INSTRUCTIONS TO FOLLOW:
Using the records below, repeat exactly the lines from the one holding "s.sidx := by" through the one holding "i.layer = .rgbFrame := by", both ends included, and no others.

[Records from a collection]

------------------------------------

@[simp] theorem latch_mode (i : Instr) : (latch i s).mode = s.mode := rfl
@[simp] theorem latch_ctrl (i : Instr) : (latch i s).ctrl = s.ctrl := rfl
@[simp] theorem latch_addrLcd (i : Instr) : (latch i s).addrLcd = s.addrLcd := rfl
@[simp] theorem latch_addrRgb (i : Instr) : (latch i s).addrRgb = s.addrRgb := rfl
@[simp] theorem latch_showFunction (i : Instr) : (latch i s).showFunction = s.showFunction := rfl
@[simp] theorem latch_busy (i : Instr) : (latch i s).busy = true := rfl
@[simp] theorem latch_op (i : Instr) : (latch i s).op = i := rfl
@[simp] theorem latch_upc (i : Instr) : (latch i s).upc = 0 := rfl
@[simp] theorem latch_sidx (i : Instr) : (latch i s).sidx = 0 := rfl
@[simp] theorem latch_held (i : Instr) : (latch i s).held = s.held := rfl
@[simp] theorem latch_pkt (i : Instr) : (latch i s).pkt = s.pkt := rfl
@[simp] theorem latch_pend (i : Instr) : (latch i s).pend = s.pend := rfl
@[simp] theorem latch_bytes (i : Instr) : (latch i s).bytes = s.bytes := rfl
@[simp] theorem latch_busMoves (i : Instr) : (latch i s).busMoves = s.busMoves := rfl
@[simp] theorem latch_clockMoves (i : Instr) : (latch i s).clockMoves = s.clockMoves := rfl
@[simp] theorem latch_rspTakes (i : Instr) : (latch i s).rspTakes = s.rspTakes := rfl
@[simp] theorem latch_afterResets (i : Instr) : (latch i s).afterResets = s.afterResets := rfl
@[simp] theorem latch_trace (i : Instr) : (latch i s).trace = s.trace := rfl

@[simp] theorem applyReset_mode (i : Inputs) (l : List Inputs) : (applyReset i l s).mode = .uninitialized := rfl
@[simp] theorem applyReset_ctrl (i : Inputs) (l : List Inputs) : (applyReset i l s).ctrl = 0#3 := rfl
@[simp] theorem applyReset_addrLcd (i : Inputs) (l : List Inputs) : (applyReset i l s).addrLcd = s.addrLcd := rfl
@[simp] theorem applyReset_addrRgb (i : Inputs) (l : List Inputs) : (applyReset i l s).addrRgb = s.addrRgb := rfl
@[simp] theorem applyReset_showFunction (i : Inputs) (l : List Inputs) :
    (applyReset i l s).showFunction = s.showFunction := rfl
@[simp] theorem applyReset_busy (i : Inputs) (l : List Inputs) : (applyReset i l s).busy = false := rfl
@[simp] theorem applyReset_op (i : Inputs) (l : List Inputs) : (applyReset i l s).op = s.op := rfl
@[simp] theorem applyReset_upc (i : Inputs) (l : List Inputs) : (applyReset i l s).upc = s.upc := rfl
@[simp] theorem applyReset_sidx (i : Inputs) (l : List Inputs) : (applyReset i l s).sidx = s.sidx := rfl
@[simp] theorem applyReset_held (i : Inputs) (l : List Inputs) : (applyReset i l s).held = s.held := rfl
@[simp] theorem applyReset_pkt (i : Inputs) (l : List Inputs) : (applyReset i l s).pkt = [] := rfl
@[simp] theorem applyReset_pend (i : Inputs) (l : List Inputs) : (applyReset i l s).pend = none := rfl
@[simp] theorem applyReset_bytes (i : Inputs) (l : List Inputs) : (applyReset i l s).bytes = i.bytes := rfl
@[simp] theorem applyReset_busMoves (i : Inputs) (l : List Inputs) : (applyReset i l s).busMoves = i.busMoves := rfl
@[simp] theorem applyReset_clockMoves (i : Inputs) (l : List Inputs) : (applyReset i l s).clockMoves = i.clockMoves :=
  rfl
@[simp] theorem applyReset_rspTakes (i : Inputs) (l : List Inputs) : (applyReset i l s).rspTakes = i.rspTakes := rfl
@[simp] theorem applyReset_afterResets (i : Inputs) (l : List Inputs) : (applyReset i l s).afterResets = l := rfl
@[simp] theorem applyReset_trace (i : Inputs) (l : List Inputs) : (applyReset i l s).trace = s.trace := rfl

/-! Taking a request touches its port and nothing else. -/

/-- What a request that is taken leaves. -/
theorem takeRequest_keeps : ∃ p b c, takeRequest s = { s with pend := p, busMoves := b, clockMoves := c } := by
  unfold takeRequest
  split <;> (try split) <;> exact ⟨_, _, _, rfl⟩

@[simp] theorem takeRequest_mode : (takeRequest s).mode = s.mode := by
  obtain ⟨_, _, _, h⟩ := takeRequest_keeps s; rw [h]
@[simp] theorem takeRequest_ctrl : (takeRequest s).ctrl = s.ctrl := by
  obtain ⟨_, _, _, h⟩ := takeRequest_keeps s; rw [h]
@[simp] theorem takeRequest_addrLcd : (takeRequest s).addrLcd = s.addrLcd := by
  obtain ⟨_, _, _, h⟩ := takeRequest_keeps s; rw [h]
@[simp] theorem takeRequest_addrRgb : (takeRequest s).addrRgb = s.addrRgb := by
  obtain ⟨_, _, _, h⟩ := takeRequest_keeps s; rw [h]
@[simp] theorem takeRequest_showFunction : (takeRequest s).showFunction = s.showFunction := by
  obtain ⟨_, _, _, h⟩ := takeRequest_keeps s; rw [h]
@[simp] theorem takeRequest_busy : (takeRequest s).busy = s.busy := by
  obtain ⟨_, _, _, h⟩ := takeRequest_keeps s; rw [h]
@[simp] theorem takeRequest_op : (takeRequest s).op = s.op := by
  obtain ⟨_, _, _, h⟩ := takeRequest_keeps s; rw [h]
@[simp] theorem takeRequest_upc : (takeRequest s).upc = s.upc := by
  obtain ⟨_, _, _, h⟩ := takeRequest_keeps s; rw [h]
@[simp] theorem takeRequest_sidx : (takeRequest s).sidx = s.sidx := by
  obtain ⟨_, _, _, h⟩ := takeRequest_keeps s; rw [h]
@[simp] theorem takeRequest_held : (takeRequest s).held = s.held := by
  obtain ⟨_, _, _, h⟩ := takeRequest_keeps s; rw [h]
@[simp] theorem takeRequest_pkt : (takeRequest s).pkt = s.pkt := by
  obtain ⟨_, _, _, h⟩ := takeRequest_keeps s; rw [h]
@[simp] theorem takeRequest_bytes : (takeRequest s).bytes = s.bytes := by
  obtain ⟨_, _, _, h⟩ := takeRequest_keeps s; rw [h]
@[simp] theorem takeRequest_rspTakes : (takeRequest s).rspTakes = s.rspTakes := by
  obtain ⟨_, _, _, h⟩ := takeRequest_keeps s; rw [h]
@[simp] theorem takeRequest_afterResets : (takeRequest s).afterResets = s.afterResets := by
  obtain ⟨_, _, _, h⟩ := takeRequest_keeps s; rw [h]
@[simp] theorem takeRequest_trace : (takeRequest s).trace = s.trace := by
  obtain ⟨_, _, _, h⟩ := takeRequest_keeps s; rw [h]

end Sys2Proof.Machine
end

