-- ==== Sys2Proof/Laws/Step.lean ====
section
/-! SUPPORT. Everything one step can do. -/

namespace Sys2Proof

/-- A packet spells a host instruction. -/
theorem decode_layer {bs rest : List Byte} {i : Instr} (h : decode bs = .ok (i, rest)) : i.layer = .host := by
  cases bs with
  | nil => simp [decode] at h
  | cons b bs =>
    simp only [decode] at h
    repeat' split at h
    all_goals first | (cases h; rfl) | cases h

end Sys2Proof

namespace Sys2Proof.Machine

theorem decodeLcdFrame_layer {sf b0 b1 : Byte} {i : Instr} (h : decodeLcdFrame sf b0 b1 = some i) :
    i.layer = .lcdFrame := by
  simp only [decodeLcdFrame] at h
  repeat' split at h
  all_goals first | (cases h; rfl) | cases h

theorem decodeRgbFrame_layer {b0 b1 : Byte} {i : Instr} (h : decodeRgbFrame b0 b1 = some i) :
    i.layer = .rgbFrame := by
  simp only [decodeRgbFrame] at h
  repeat' split at h
  all_goals first | (cases h; rfl) | cases h

/-- What stands at the Bus port is no host instruction. -/
theorem frameKind_layer {f : Frame} {s : State} {i : Instr} (h : frameKind f s = some i) : i.layer ≠ .host := by
  simp only [frameKind, Option.or_eq_some_iff] at h
  rcases h with h | ⟨-, h⟩ <;> split at h
  · simp [decodeLcdFrame_layer h]
  · cases h
  · simp [decodeRgbFrame_layer h]
  · cases h

/-- A reset that comes is taken. -/
theorem step_reset {s : State} {i : Inputs} {later : List Inputs} (hs : s.stalled = true)
    (h : s.afterResets = i :: later) : step s = .next (applyReset i later s) := by
  simp [step, hs, h]

/-- Where no reset comes, a step is what the block does by itself. -/
theorem step_goOn {s : State} (h : s.resetComes = false) : step s = goOn s := by
  unfold step
  split
  · rename_i hs
    split
    · rename_i i later hl
      simp [State.resetComes, hs, hl] at h
    · rfl
  · rfl

/-- A step is a reset that comes, or what the block does by itself. -/
theorem step_split (s : State) :
    (s.resetComes = true ∧ ∃ i later, s.afterResets = i :: later ∧ step s = .next (applyReset i later s)) ∨
    (s.resetComes = false ∧ step s = goOn s) := by
  cases h : s.resetComes with
  | false => exact .inr ⟨rfl, step_goOn h⟩
  | true =>
    obtain ⟨hs, hr⟩ : s.stalled = true ∧ s.afterResets ≠ [] := by simpa [State.resetComes] using h
    obtain ⟨i, later, hl⟩ := List.exists_cons_of_ne_nil hr
    exact .inl ⟨rfl, i, later, hl, step_reset hs hl⟩

/-- Everything the block can do by itself. -/
theorem goOn_cases {s s' : State} (h : goOn s = .next s') :
    (∃ f ph i, s.pend = some (.write f ph) ∧ frameKind f s = some i ∧ exec i s = .next s') ∨
    ((s.busy = true ∨ s.pend.isSome = true) ∧ (∀ f ph, s.pend ≠ some (.write f ph)) ∧ exec s.op s = .next s') ∨
    (s.busy = false ∧ s.pend = none ∧ ∃ b later i rest, s.bytes = b :: later ∧
      decode (s.pkt ++ [b]) = .ok (i, rest) ∧ exec i { s with bytes := later, pkt := [] } = .next s') ∨
    (s.busy = false ∧ s.pend = none ∧ ∃ b later e, s.bytes = b :: later ∧
      decode (s.pkt ++ [b]) = .error e ∧ s' = { s with bytes := later, pkt := s.pkt ++ [b] }) ∨
    (s.busy = false ∧ s.pend = none ∧ s.bytes = [] ∧ s' = s) := by
  cases hp : s.pend with
  | some q =>
    cases q with
    | write f ph =>
      cases hi : frameKind f s with
      | none => simp [goOn, hp, hi] at h
      | some i => exact .inl ⟨f, ph, i, rfl, hi, by simpa [goOn, hp, hi] using h⟩
    | delay n ph => exact .inr (.inl ⟨.inr rfl, by simp, by simpa [goOn, hp] using h⟩)
    | response r => exact .inr (.inl ⟨.inr rfl, by simp, by simpa [goOn, hp] using h⟩)
  | none =>
    cases hb : s.busy with
    | true => exact .inr (.inl ⟨.inl rfl, by simp, by simpa [goOn, hp, hb] using h⟩)
    | false =>
      refine .inr (.inr ?_)
      cases hm : s.bytes with
      | nil => exact .inr (.inr ⟨rfl, rfl, rfl, by simpa [goOn, hp, hb, hm] using h.symm⟩)
      | cons b later =>
        cases hd : decode (s.pkt ++ [b]) with
        | error e =>
          refine .inr (.inl ⟨rfl, rfl, b, later, e, rfl, hd, ?_⟩)
          simpa [goOn, hp, hb, hm, takeByte, hd] using h.symm
        | ok r =>
          obtain ⟨i, rest⟩ := r
          refine .inl ⟨rfl, rfl, b, later, i, rest, rfl, hd, ?_⟩
          simpa [goOn, hp, hb, hm, takeByte, hd] using h

/-- Everything a step that answers a next state can do. -/
theorem step_cases {s s' : State} (h : step s = .next s') :
    (s.resetComes = true ∧ ∃ i later, s.afterResets = i :: later ∧ s' = applyReset i later s) ∨
    (s.resetComes = false ∧ goOn s = .next s') := by
  rcases step_split s with ⟨hr, i, later, hl, hs⟩ | ⟨hr, hs⟩
  · rw [hs] at h
    cases h
    exact .inl ⟨hr, i, later, hl, rfl⟩
  · exact .inr ⟨hr, hs ▸ h⟩

end Sys2Proof.Machine
end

------------------------------------

TASK ANSWER:
@[simp] theorem takeRequest_sidx : (takeRequest s).sidx = s.sidx := by
  obtain ⟨_, _, _, h⟩ := takeRequest_keeps s; rw [h]
@[simp] theorem takeRequest_held : (takeRequest s).held = s.held := by
  obtain ⟨_, _, _, h⟩ := takeRequest_keeps s; rw [h]
@[simp] theorem takeRequest_pkt : (takeRequest s).pkt = s.pkt := by
  obtain ⟨_, _, _, h⟩ := takeRequest_keeps s; rw [h]
@[simp] theorem takeRequest_bytes : (takeRequest s).bytes = s.bytes := by
  obtain ⟨_, _, _, h⟩ := takeRequest_keeps s; rw [h]
@[simp] theorem takeRequest_rspTakes : (takeRequest s).rspTakes = s.rspTakes := by
  obtain ⟨_, _, _, h⟩ := takeRequest_keeps s; rw [h]
@[simp] theorem takeRequest_afterResets : (takeRequest s).afterResets = s.afterResets := by
  obtain ⟨_, _, _, h⟩ := takeRequest_keeps s; rw [h]
@[simp] theorem takeRequest_trace : (takeRequest s).trace = s.trace := by
  obtain ⟨_, _, _, h⟩ := takeRequest_keeps s; rw [h]

end Sys2Proof.Machine
end

-- ==== Sys2Proof/Laws/Step.lean ====
section
/-! SUPPORT. Everything one step can do. -/

namespace Sys2Proof

/-- A packet spells a host instruction. -/
theorem decode_layer {bs rest : List Byte} {i : Instr} (h : decode bs = .ok (i, rest)) : i.layer = .host := by
  cases bs with
  | nil => simp [decode] at h
  | cons b bs =>
    simp only [decode] at h
    repeat' split at h
    all_goals first | (cases h; rfl) | cases h

end Sys2Proof

namespace Sys2Proof.Machine

theorem decodeLcdFrame_layer {sf b0 b1 : Byte} {i : Instr} (h : decodeLcdFrame sf b0 b1 = some i) :
    i.layer = .lcdFrame := by
  simp only [decodeLcdFrame] at h
  repeat' split at h
  all_goals first | (cases h; rfl) | cases h

theorem decodeRgbFrame_layer {b0 b1 : Byte} {i : Instr} (h : decodeRgbFrame b0 b1 = some i) :
    i.layer = .rgbFrame := by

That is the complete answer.